Récupérer la formation intuitive

Le retour à la course sans montre n’a pas été immédiat. Le sentiment initial était choquant, mais il est vite devenu libérateur. Sans écran lui dictant le rythme, le coureur a réappris à se fier aux signaux internes, en se concentrant sur l’effort plutôt que sur les chiffres exacts. Cette approche ne consiste pas à ignorer les plans de formation mais à les adapter à un style plus organique.

Voici comment cela fonctionne :

  • Kilométrage basé sur le temps : Au lieu de se concentrer sur les kilomètres, le coureur utilise un chronomètre pour mesurer la durée. Connaissant leur rythme habituel, ils estiment la distance en multipliant le temps.
  • Audioguidage : Les podcasts et les livres audio remplacent la montre en tant que chronométreur. Un épisode d’une heure devient le guide de l’entraînement, rendant la distance moins intimidante.
  • Itinéraires familiers : Parcourir des sentiers ou des boucles bien connus élimine le besoin d’un suivi précis. Le coureur s’appuie sur des repères établis et son expérience personnelle pour évaluer la distance.

Les avantages inattendus

Abandonner le portable n’a pas seulement simplifié la formation ; cela l’a amélioré. Le coureur s’est retrouvé à pousser plus fort, à courir plus vite sans les contraintes psychologiques d’un rythme basé sur les données. * « Lorsque je surveille mon rythme ou ma fréquence cardiaque, j’ai tendance à me concentrer sur des chiffres spécifiques… Courir sans montre me permet de me concentrer sur ce que je ressens réellement. »*

Le coureur a également signalé un plaisir accru. La suppression de la pression liée aux mesures a rendu les entraînements plus légers et plus faciles à gérer. La liberté de se concentrer sur l’expérience plutôt que sur les chiffres a ravivé leur amour pour le sport.

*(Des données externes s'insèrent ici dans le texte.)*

-- ==== Sys2Proof/Machine/Ops.lean ====
section
/-! DEFINITION. The named operations the meanings share: outputs and MSI-X (12 R300), raising errors (19 R413, R414), the
error log (18 R408), replies on the three paths (13 R308 to R313), DRAM access (10), free values, and updates of one tile,
engine, channel or stream. -/
namespace Sys2Proof.Machine

/-! ### Updates of one indexed part -/

def tileOf (s : State) (t : Nat) : Tile := vget s.tiles t Tile.reset
def modTile (t : Nat) (f : Tile → Tile) (s : State) : State := { s with tiles := vmod s.tiles t f }
def modPort (t : Nat) (f : Port → Port) (s : State) : State := modTile t (fun x => { x with port := f x.port }) s
def modLane (t : Nat) (f : Lane → Lane) (s : State) : State := modTile t (fun x => { x with lane := f x.lane }) s
def modWork (t : Nat) (f : LaneWork → LaneWork) (s : State) : State := modLane t (fun x => { x with work := f x.work }) s
def modRdo (t : Nat) (f : Rdo → Rdo) (s : State) : State := modTile t (fun x => { x with rdo := f x.rdo }) s
def modCal (t : Nat) (f : Cal → Cal) (s : State) : State := modTile t (fun x => { x with cal := f x.cal }) s
/-- One tap of a tile: tap A is false, tap B true (R15). -/
def tapOf (x : Tile) (b : Bool) : Tap := if b then x.tapB else x.tapA
def modTap (t : Nat) (b : Bool) (f : Tap → Tap) (s : State) : State :=
  modTile t (fun x => if b then { x with tapB := f x.tapB } else { x with tapA := f x.tapA }) s
def engOf (s : State) (e : Nat) : Eng := vget s.engs e Eng.reset
def modEng (e : Nat) (f : Eng → Eng) (s : State) : State := { s with engs := vmod s.engs e f }
def chOf (s : State) (n : Nat) : Memch := vget s.memch n Memch.reset
def modCh (n : Nat) (f : Memch → Memch) (s : State) : State := { s with memch := vmod s.memch n f }
def streamOf (s : State) (m : Nat) : Stream := vget s.host.streams m Stream.reset
def modStream (m : Nat) (f : Stream → Stream) (s : State) : State :=
  { s with host := { s.host with streams := vmod s.host.streams m f } }
def coilOf (s : State) (t : Nat) : Coil := vget s.shut.coils t Coil.reset
def modCoil (t : Nat) (f : Coil → Coil) (s : State) : State :=
  { s with shut := { s.shut with coils := vmod s.shut.coils t f } }
def groupOf (s : State) (g : Nat) : Group := vget s.shut.groups g Group.reset
def modGroup (g : Nat) (f : Group → Group) (s : State) : State :=
  { s with shut := { s.shut with groups := vmod s.shut.groups g f } }
def quadOf (s : State) (q : Nat) : Quad := vget s.quads q Quad.reset
def modQuad (q : Nat) (f : Quad → Quad) (s : State) : State := { s with quads := vmod s.quads q f }
def modMemc (f : Memc → Memc) (s : State) : State := { s with memc := f s.memc }
def modHost (f : HostPort → HostPort) (s : State) : State := { s with host := f s.host }
def modCmdq (f : Cmdq → Cmdq) (s : State) : State := { s with cmdq := f s.cmdq }
def modTick (f : TickBlk → TickBlk) (s : State) : State := { s with tick := f s.tick }
def modKeep (f : Keep → Keep) (s : State) : State := { s with keep := f s.keep }
def modHk (f : Hkadc → Hkadc) (s : State) : State := { s with hk := f s.hk }
def modSync (f : Sync → Sync) (s : State) : State := { s with sync := f s.sync }
def modHold (f : Hold → Hold) (s : State) : State := { s with hold := f s.hold }
def modDev (f : Dev → Dev) (s : State) : State := { s with dev := f s.dev }
def modCfg (f : CfgBanks → CfgBanks) (s : State) : State := { s with cfg := f s.cfg }

/-! ### Outputs, free values -/

def emit (e : Emit) (s : State) : State := { s with out := e :: s.out }
/-- Take a free value: the counter goes on. -/
def bumpFree (s : State) : State := { s with free := s.free + 1 }

/-- A BAR request of the host: dropped during a function-level reset (R288). -/
def barAccess (f : State → State) (s : State) : State := if s.host.flr then s else f s

/-- The device may issue a request over PCI Express (R283, R289). -/
def canIssue (s : State) : Bool := s.host.linkUp && s.host.bme && !s.host.d3hot && !s.host.flr

/-- The programmed maximum payload size in bytes (R280, R303). -/
def hostMps (s : State) : Nat := 128 * 2 ^ s.host.mps.toNat

/-- The pieces of a write: none crosses a 4 KiB boundary or exceeds the maximum payload size (R299). -/
def writePieces : Nat → Nat → Nat → List Byte → List (Nat × List Byte)
  | 0, _, _, _ => []
  | _, _, _, [] => []
  | f + 1, mps, a, l =>
    let n := min mps (4096 - a % 4096)
    (a, l.take n) :: writePieces f mps (a + n) (l.drop n)

/-- Posted writes to host memory, with or without Relaxed Ordering (R299). -/
def hostWriteRo (ro : Bool) (a : Nat) (bs : List Byte) (s : State) : State :=
  forEach (writePieces bs.length (hostMps s) a bs) (fun p => emit (.hostWrite ro p.1 p.2)) s

def hostWrite (a : Nat) (bs : List Byte) (s : State) : State := hostWriteRo false a bs s

/-! ### MSI-X (R300) -/

/-- A word of the MSI-X table: at reset each vector control word has its mask bit set, as the standard gives (log
entry 11). -/
def msixWord (s : State) (i : Nat) : Word :=
  match s.host.msixTable.find? fun p => p.1 = i with
  | some p => p.2
  | none => if i % 4 = 3 then 1 else 0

Enfin, l’expérience a renforcé une leçon importante : un équipement coûteux n’est pas synonyme de meilleurs résultats. Un chronomètre à 30 $ s’est avéré plus efficace qu’une montre intelligente à 500 $, démontrant que la cohérence, l’effort et la conscience corporelle sont bien plus essentiels au succès.

“La cohérence, l’effort et l’écoute de votre corps comptent bien plus que le gadget à votre poignet.”

S’entraîner sans portable n’est pas un rejet de la technologie, mais un rappel que les outils les plus précieux sont souvent ceux que nous possédons déjà : notre corps et notre intuition.